• _EXERCISE GOAL_:
Could you restate word for word every line of the records below, from the first one to the one holding "over (R78). -/"?

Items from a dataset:
-- ==== Sys2Proof/Machine/Bell.lean ====
section
/-! DEFINITION. The Bell Tower (R69-R97): the measurement gate, the jump checker, the servo cycle, the servos, steps,
replicas, the coarse copy, leap seconds, loss of the output PLL's lock and the reference loop. -/

namespace Sys2Proof.Machine

/-! ## The servo cycle (R77, R78) -/

/-- The tick of boundary n: the first tick at or after n periods of 2^-CYCLE s. -/
def boundaryTick (cyc n : Nat) : Nat := (n * ticksPerSec + 2 ^ cyc - 1) / 2 ^ cyc

/-- The tick of the deadline of cycle n: the first at or after boundary + (DL / 8) × period. -/
def deadlineTick (cyc dl n : Nat) : Nat :=
  (8 * boundaryTick cyc n * 2 ^ cyc + dl * ticksPerSec + 8 * 2 ^ cyc - 1) / (8 * 2 ^ cyc)

/-- Number of the cycle that holds a tick. -/
def cycleAt (cyc t : Nat) : Nat := t * 2 ^ cyc / ticksPerSec

/-- The servo cycle's period in 2^-16 ns. -/
def State.periodU (s : State) : Nat := 1000000000 * 65536 / 2 ^ s.h .cycEff

/-- BELL_CYCLE.NUM follows: the cycle whose deadline is pending. -/
def State.cyclePublish (s : State) : State :=
  s.wr (.bell .CYCLE_NUM) 0 (if s.h .dlPend = 1 then s.h .cycNum else s.h .cycNum + 1)

/-- The cycle in hand becomes the one that holds the present time; a deadline already past is passed over (R78). -/
def State.cyclePlace (s : State) : State :=
  let n := cycleAt (s.h .cycEff) s.now
  let s := s.setH .cycNum 0 n
  (s.setH .dlPend 0 (if s.now ≤ deadlineTick (s.h .cycEff) (s.h .dlEff) n then 1 else 0)).cyclePublish

/-- The servo ring's entry k in the Pantry of the servo engine (R77). -/
def State.ringAddr (s : State) (k : Nat) : Nat :=
  s.rd (.bell .CTL_SERVO_ENG) 0 * 2 ^ 22 + s.rd (.bell .RING_BASE) 0 * 8192 + 32 * k

/-- Samples the measurement gate has accepted in a cycle. -/
def gateSamples (l : List (Int × Nat)) : List (Int × Nat) := l.filter (fun e => e.2 < 256)

/-- The closing cycle's header is written and its samples become those of the closed cycle (R77). -/
def State.cycleClose (s : State) : State :=
  let n := (gateSamples s.meas).length
  let s' := s.inDom .engine (fun s => s.setBytes .pantry (s.ringAddr 0) (leBytes 4 (s.h .cycNum) ++ leBytes 4 n))
  { s' with measPrev := s.meas, meas := [] }

/-- An accepted sample is written to the ring's next entry (R77). -/
def State.ringSample (s : State) (ofs : Int) (at_ src : Nat) : State :=
  let k := (gateSamples s.meas).length + 1
  let s := s.inDom .engine (fun s => s.setBytes .pantry (s.ringAddr k)
    (leBytes 8 (ofS 64 ofs) ++ leBytes 12 at_ ++ leBytes 2 src ++ leBytes 2 (s.h .cycNum) ++ leBytes 8 0))
  { s with meas := s.meas ++ [(ofs, src)] }

/-- Mean of a list, rounded to nearest; 0 of none. -/
def meanOf (l : List Int) : Int := if l = [] then 0 else divRound (sumInt l) l.length

/-! ## Jump checker (R84, R85, Table 3.3) -/

/-- JUMP_THR in 2^-16 ns. -/
def State.jumpThr (s : State) : Nat := s.rd (.bell .JUMP_CFG_THR) 0 * 65536

/-- A new jump generation begins with a refused sample. -/
def State.jumpNew (s : State) (ofs : Int) : State :=
  { (s.bump (.bell .JUMP_GEN) 0).wrS (.bell .JUMP_OFS) 0 ofs with refused := [ofs] }

/-- The persistence timer starts. -/
def State.jumpTimer (s : State) : State :=
  s.setH .jumpAt 0 (s.age + s.rd (.bell .JUMP_CFG_PERSIST) 0 * ticksPerSec)

/-- A sample beyond JUMP_THR is refused (Table 3.3). -/
def State.jumpRefuse (s : State) (ofs : Int) : State :=
  let js := s.rd (.bell .STATUS_JSTATE) 0
  let far := decide (s.jumpThr < (ofs - s.rdS (.bell .JUMP_OFS) 0).natAbs)
  let s := s.wr (.bell .CLEAR_CNT) 0 0
  if js = 0 then
    ((((s.jumpNew ofs).wr (.bell .STATUS_JSTATE) 0 1).jumpTimer).setH .jumpFirst 0 s.age).raise .BELL_JUMP_REFUSED locBell
  else if far then
    let s := s.jumpNew ofs
    if js = 1 then s.jumpTimer.raise .BELL_JUMP_REFUSED locBell else s
  else
    let l := (ofs :: s.refused).take 8
    { s.wrS (.bell .JUMP_OFS) 0 (meanOf l) with refused := l }

/-- A sample within JUMP_THR counts towards the end of the jump (R85). -/
def State.jumpWithin (s : State) : State :=
  if s.rd (.bell .STATUS_JSTATE) 0 = 0 then s
  else
    let c := s.rd (.bell .CLEAR_CNT) 0 + 1
    let s := s.wr (.bell .CLEAR_CNT) 0 c
    if 8 ≤ c then
      { (s.wr (.bell .STATUS_JSTATE) 0 0).raise .BELL_JUMP_CLEARED locBell with refused := [] }
    else s

/-- JUMP_PERSIST (Table 3.3): the word in effect is frozen as the HOLD word at once, the history from GUARD_SHORT before the
first refused sample is discarded, and HOLDOVER or FREE-RUN is requested. -/
def State.jumpPersist (s : State) : State :=
  if s.rd (.bell .STATUS_JSTATE) 0 ≠ 1 then s
  else
    let s := s.passAge (s.h .jumpAt)
    let s := (s.wr (.bell .STATUS_JSTATE) 0 2).histSum.holdFreeze
    let s := s.wr (.bell .STATUS_NCO_SRC) 0 ncoHOLD
    let s := s.histTrim (s.h .jumpFirst - s.rd (.sel .TIMES2_GUARD_SHORT) 0 * ticksPerSec)
    let s := s.raise .BELL_JUMP_PERSIST locBell
    if s.mode = modeFollow ∨ s.mode = modeLead then s.intRequest { mode := s.fallbackMode + 1 } else s

/-- JUMP_PERSIST (R85). -/
def execJumpPersist (s : State) : Host.Outcome State Fault Refusal := .next (s.inDom .bell State.jumpPersist)

/-! ## The measurement gate (R75, R76) -/

/-- The verdicts of Table 3.2. -/
inductive Verdict where
  | disc | ref | ovr | acc
  deriving DecidableEq, Repr

/-- Verdicts 1 to 3: the sample is discarded. -/
def State.gateDiscards (s : State) (at_ : Nat) : Bool :=
  s.on (.bell .STATUS_GATE_CAUTION) 0 || s.on (.bell .STATUS_STEPPING) 0 || decide (at_ < s.h .stepEnd) ||
    decide (s.nowU < at_) || decide (at_ + 2 * s.periodU < s.nowU)

/-- The first verdict of Table 3.2 that holds, for a sample taken at `at_` (2^-16 ns). -/
def State.verdict (s : State) (ofs : Int) (at_ : Nat) : Verdict :=
  if s.gateDiscards at_ then .disc
  else if s.on (.bell .STATUS_STEPPED) 0 ∧ s.jumpThr < ofs.natAbs then .ref
  else if 255 ≤ (gateSamples s.meas).length then .ovr
  else .acc

/-- A sample passes the gate (R76): `at_` is its 96-bit time. -/
def State.measPost (s : State) (ofs : Int) (at_ src : Nat) : State :=
  match s.verdict ofs (u96 at_) with
  | .disc => s.count (.bell .GATE_DISC) 0
  | .ref => (s.count (.bell .GATE_REF) 0).jumpRefuse ofs
  | .ovr => (s.count (.bell .GATE_OVR) 0).jumpWithin
  | .acc => ((s.count (.bell .GATE_ACC) 0).ringSample ofs at_ src).jumpWithin

/-- MEAS_POST (R75): the write of SRC posts the sample. -/
def execMeasPost (r : Req) (ofs : BitVec 64) (at_ : BitVec 96) (src : BitVec 8) (s : State) :
    Host.Outcome State Fault Refusal :=
  .next (s.writeTo r .BELL 0 (fun s => s.measPost ofs.toInt at_.toNat src.toNat))

/-- GATE_CAUTION_END (R76): 10 ms after CAUTION has ended. -/
def execGateCautionEnd (s : State) : Host.Outcome State Fault Refusal :=
  .next (s.inDom .bell (fun s => if s.on (.bell .STATUS_GATE_CAUTION) 0 ∧ ¬ s.on (.hrt .SUPPLY_CAUTION) 0 then
    (s.passAge (s.h .cautionEnd + msTicks 10)).wr (.bell .STATUS_GATE_CAUTION) 0 0 else s))

/-! ## Servos (R87-R92) -/

/-- The servo's word takes effect where the servo is the source (Table 3.1). -/
def State.servoWord (s : State) (w : Int) : State :=
  if s.rd (.bell .STATUS_NCO_SRC) 0 = ncoSERVO ∧ ¬ s.trkRuns then s.putWord w else s

/-- The hardware servo takes over (R90). -/
def State.servoFallback (s : State) : State :=
  ((s.wr (.bell .STATUS_SRC_APPLIED) 0 1).setH .servoAwait 0 0).raise .BELL_SERVO_FALLBACK locBell

/-- BELL_FW_UPD is posted (R88, R90). -/
def State.fwUpd (s : State) (freq seq : Nat) : State :=
  if s.on (.bell .STATUS_SRC_APPLIED) 0 ∧ s.h .servoAwait = 0 then s.count (.bell .SERVO_CNT_LATE_UPD) 0
  else if seq ≠ s.rd (.bell .CYCLE_NUM) 0 % 65536 then s.count (.bell .SERVO_CNT_SEQ_ERR) 0
  else s.setH .fwPend 0 (freq + 1)

/-- BELL_FW_UPD (R88). -/
def execBellFwUpd (r : Req) (freq : BitVec 48) (seq : BitVec 16) (s : State) : Host.Outcome State Fault Refusal :=
  .next (s.writeTo r .BELL 0 (fun s => s.fwUpd freq.toNat seq.toNat))

/-- The reference loop acts on the word (R163, R164). -/
def State.loopRuns (s : State) : Bool :=
  s.mode == modeLead && !s.standby && s.rdA (.sel .DPLL_LOOP) 0 == 0 && s.h .selSlot != 0 && s.slotSrc (s.h .selSlot - 1) < 78 &&
    s.on (.bell .STATUS_SRC_APPLIED) 0

/-- The hardware servo's integrator and word from the samples of the closed cycle (R91). -/
def State.hwServo (s : State) : Int × Int :=
  let i := s.rdS (.bell .HWS_I) 0
  match (gateSamples s.measPrev).map (fun e => e.1) with
  | [] => (i, i)
  | l =>
    let x := meanOf l
    let i := i - (s.rd (.bell .HWS_KI) 0 * x) / 65536
    (i, i - (s.rd (.bell .HWS_KP) 0 * x) / 65536)

/-- The servo part of a deadline (R88-R91). -/
def State.servoDeadline (s : State) : State :=
  let fw := s.h .fwPend
  let hw := s.on (.bell .STATUS_SRC_APPLIED) 0
  let s := s.setH .fwPend 0 0
  if s.loopRuns then s
  else
    let (i, f) := s.hwServo
    let s := s.wrS (.bell .HWS_I) 0 i
    if fw ≠ 0 ∧ (¬ hw ∨ s.h .servoAwait = 1) then
      let w := toS 48 (fw - 1)
      let s := ((s.wrS (.bell .HWS_I) 0 w).wr (.bell .STATUS_MISS_CNT) 0 0).servoWord w
      if hw then (s.wr (.bell .STATUS_SRC_APPLIED) 0 0).setH .servoAwait 0 0 else s
    else if hw then s.servoWord f
    else
      let m := s.rd (.bell .STATUS_MISS_CNT) 0 + 1
      let s := (s.wr (.bell .STATUS_MISS_CNT) 0 (min 3 m)).raise .BELL_SERVO_MISS locBell
      if 3 ≤ m then s.servoFallback.servoWord f else s

/-- Unit 1 applies SERVO_SRC (R92); `usable`: the servo engine is usable. -/
def State.servoSrc (s : State) (v : Nat) (usable : Bool) : State :=
  if v = 1 then (s.wr (.bell .STATUS_SRC_APPLIED) 0 1).setH .servoAwait 0 0
  else if s.on (.bell .STATUS_SRC_APPLIED) 0 ∧ usable ∧ ¬ s.trkRuns then
    (((s.wr (.bell .STATUS_SRC_APPLIED) 0 0).wr (.bell .STATUS_MISS_CNT) 0 0).setH .fwPend 0 0).setH .servoAwait 0 0
  else s

/-! ## Lock (R162) -/

/-- The selected slot steers the clock; a standby's does not (R397). -/
def State.steers (s : State) : Bool :=
  (s.mode == modeFollow || s.mode == modeLead) && s.h .selSlot != 0 && !s.standby

/-- The mean phase error of the closed cycle: the reference loop's, or that of the samples with the slot's SRC_ID. -/
def State.phaseError (s : State) : Option Int :=
  let id := if s.loopRuns then 256 else s.rd (.sel .SLOT_SRC_ID) (s.h .selSlot - 1)
  match (s.measPrev.filter (fun e => e.2 == id)).map (fun e => e.1) with
  | [] => none
  | l => some (meanOf l)

/-- The lock evaluation of a servo cycle (R162). -/
def State.lockEval (s : State) : State :=
  let thr := s.rd (.sel .TIMES2_LOCK_THR) 0 * 65536
  let cyc := s.rd (.sel .TIMES2_LOCK_CYC) 0
  let locked := s.h .locked == 1
  if s.standby then s
  else if ¬ s.steers ∨ ¬ s.on (.bell .STATUS_STEPPED) 0 then (if locked then s.unlock else s.setH .lockIn 0 0)
  else match s.phaseError with
    | none => s.setH .lockIn 0 0
    | some e =>
      if ¬ locked then
        let n := if e.natAbs ≤ thr then s.h .lockIn + 1 else 0
        if cyc ≤ n then s.lock else s.setH .lockIn 0 n
      else
        let n := if 4 * thr < e.natAbs then s.h .lockOut + 1 else 0
        if cyc ≤ n then s.unlock else s.setH .lockOut 0 n

/-- The selected slot's phase is posted to the gate once per servo cycle (R163). -/
def State.phasePost (s : State) (phase : Nat) : State :=
  if s.steers then
    let n := s.h .selSlot - 1
    let s := s.wr (.sel .SLOT_PHASE) n phase
    if s.loopRuns then s
    else s.measPost (s.rdS (.sel .SLOT_PHASE) n - s.hS .buildOut) s.bellNow (s.rd (.sel .SLOT_SRC_ID) n)
  else s

/-- REFERENCE_LOOP_UPDATE (R164): a phase error passes verdicts 1 to 4; the loop's gains are derived internally, so the new
integrator and word are free values. -/
def State.loopUpdate (s : State) (phase : Int) : State :=
  let x := phase - s.hS .buildOut
  if ¬ s.loopRuns then s
  else match s.verdict x s.nowU with
    | .disc => s
    | .ref => s.jumpRefuse x
    | _ =>
      let s := (s.wr (.bell .HWS_I) 0 (s.freeVal 48)).nextFree
      let w := toS 48 (s.freeVal 48)
      let s := (s.nextFree.servoWord w).jumpWithin
      { s with meas := s.meas ++ [(x, 256)] }

/-- REFERENCE_LOOP_UPDATE (R164). -/
def execReferenceLoopUpdate (phase : BitVec 64) (s : State) : Host.Outcome State Fault Refusal :=
  .next (s.inDom .bell (fun s => s.loopUpdate phase.toInt))

/-! ## Leap seconds (R96, R97) -/

/-- A leap flag is set. -/
def State.leapSet (s : State) : Bool := s.on (.bell .LEAP61) 0 || s.on (.bell .LEAP59) 0

/-- SEC of the timescale. -/
def State.sec (s : State) : Nat := s.now / ticksPerSec

/-- SEC has reached BELL_LEAP_AT from below. -/
def State.leapDue (s : State) : Bool := s.h .leapArm == 1 && s.leapSet && s.rd (.bell .LEAP_AT_SEC) 0 ≤ s.sec

/-- The leap is applied (R97). -/
def State.leapApply (s : State) : State :=
  let d : Int := if s.on (.bell .LEAP61) 0 then 1 else -1
  let s := s.wrS (.bell .LEAP_UTC_OFS) 0 (s.rdS (.bell .LEAP_UTC_OFS) 0 + d)
  ((s.wrAll [.bell .LEAP61, .bell .LEAP59] 0 0).setH .leapArm 0 0).raise .BELL_LEAP_APPLIED locBell

/-- The leap is watched for while SEC lies below BELL_LEAP_AT with a flag set. -/
def State.leapWatch (s : State) : State :=
  if s.leapSet ∧ s.sec < s.rd (.bell .LEAP_AT_SEC) 0 then s.setH .leapArm 0 1 else s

• _ANSWER BOX_:
-- ==== Sys2Proof/Machine/Bell.lean ====
section
/-! DEFINITION. The Bell Tower (R69-R97): the measurement gate, the jump checker, the servo cycle, the servos, steps,
replicas, the coarse copy, leap seconds, loss of the output PLL's lock and the reference loop. -/

namespace Sys2Proof.Machine

/-! ## The servo cycle (R77, R78) -/

/-- The tick of boundary n: the first tick at or after n periods of 2^-CYCLE s. -/
def boundaryTick (cyc n : Nat) : Nat := (n * ticksPerSec + 2 ^ cyc - 1) / 2 ^ cyc

/-- The tick of the deadline of cycle n: the first at or after boundary + (DL / 8) × period. -/
def deadlineTick (cyc dl n : Nat) : Nat :=
  (8 * boundaryTick cyc n * 2 ^ cyc + dl * ticksPerSec + 8 * 2 ^ cyc - 1) / (8 * 2 ^ cyc)

/-- Number of the cycle that holds a tick. -/
def cycleAt (cyc t : Nat) : Nat := t * 2 ^ cyc / ticksPerSec

/-- The servo cycle's period in 2^-16 ns. -/
def State.periodU (s : State) : Nat := 1000000000 * 65536 / 2 ^ s.h .cycEff

/-- BELL_CYCLE.NUM follows: the cycle whose deadline is pending. -/
def State.cyclePublish (s : State) : State :=
  s.wr (.bell .CYCLE_NUM) 0 (if s.h .dlPend = 1 then s.h .cycNum else s.h .cycNum + 1)

/-- The cycle in hand becomes the one that holds the present time; a deadline already past is passed over (R78). -/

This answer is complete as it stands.